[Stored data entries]
-- ==== Sys2Proof/Machine/State.lean ====
section
/-! DEFINITION. The state of one Avmir 1728 module, as plain data, and its value at reset. Each field's docstring gives
the rule that names it; the reset value is the one of the spec's register tables or, where a log entry is named, the
model's. -/

namespace Sys2Proof.Machine

/-- Reasons for which a step stops with a fault. Every fault of the spec is a fault RECORD and a next state; this type
holds only what the model itself cannot place. -/
inductive Fault where
  /-- Raised by no command of this model: the spec gives the module no behaviour outside its tables. Safe. -/
  | unreachable
  deriving DecidableEq, Repr

/-- Reasons for which a command is refused. -/
inductive Refusal where
  /-- No meaning yet: raised by a refused arm of exec only. Safe. -/
  | notModelled (mnemonic : String)
  /-- A payload list whose length is not the one the spec's layout fixes is no command of the table: raised by the
  commands that carry such a list. Safe. -/
  | illFormed
  deriving DecidableEq, Repr

/-! ### Registers with a result latency -/

/-- A register whose results become visible at a cycle (R94, R131): the settled value, and results with the cycle from
which they are visible, in issue order. -/
structure TReg (α : Type) where
  /-- The settled value. -/
  base : α
  /-- Results that are not yet visible: the cycle and the value. -/
  pend : List (Nat × α)
  deriving DecidableEq, Repr

/-- A pending result of a vector register (R94). -/
structure VPend where
  /-- Cycle from which the result is visible. -/
  due : Nat
  /-- True for VRED, which writes lane 0 only (R98). -/
  lane0 : Bool
  lanes : List W32
  deriving DecidableEq, Repr

/-- A vector register: 64 lanes of 32 bits (R93 preamble), lane i at position i; a missing lane reads 0. -/
structure VReg where
  /-- The settled lanes (R93). -/
  base : List W32
  pend : List VPend
  deriving DecidableEq, Repr

/-! ### Engines -/

/-- What an engine does (R128, R141, R219). -/
inductive EngMode where
  /-- Holds no program in this pass, or no pass runs on the core. -/
  | idle
  /-- Issues instructions. -/
  | running
  /-- Has issued a BARRIER; true when it was the final one (R141). -/
  | barrier (final : Bool)
  /-- Halted by an abandon, a fence or a fatal fault (R219, R238, R376). -/
  | halted
  deriving DecidableEq, Repr

/-- What the instruction at the head of a queue waits for (R128). -/
inductive WaitKind where
  /-- A counter below the threshold of a WAIT or ACQUIRE (R135). -/
  | counter
  /-- A bobbin that refuses (R184), with the lowest refusing bobbin number, the smallest grace window among the refusing
  ones, and whether the engine is its consumer. -/
  | bobbin (b grace : Nat) (consumer : Bool)
  /-- A busy resource: full weft injection queue (R235). -/
  | busy
  deriving DecidableEq, Repr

Activity: Among the records above, extract exactly the lines from the line with "(mnemonic : String)" to the line with "structure VPend where", both lines included, and leave out the rest.

Exercise response:
  | notModelled (mnemonic : String)
  /-- A payload list whose length is not the one the spec's layout fixes is no command of the table: raised by the
  commands that carry such a list. Safe. -/
  | illFormed
  deriving DecidableEq, Repr

/-! ### Registers with a result latency -/

/-- A register whose results become visible at a cycle (R94, R131): the settled value, and results with the cycle from
which they are visible, in issue order. -/
structure TReg (α : Type) where
  /-- The settled value. -/
  base : α
  /-- Results that are not yet visible: the cycle and the value. -/
  pend : List (Nat × α)
  deriving DecidableEq, Repr

/-- A pending result of a vector register (R94). -/
structure VPend where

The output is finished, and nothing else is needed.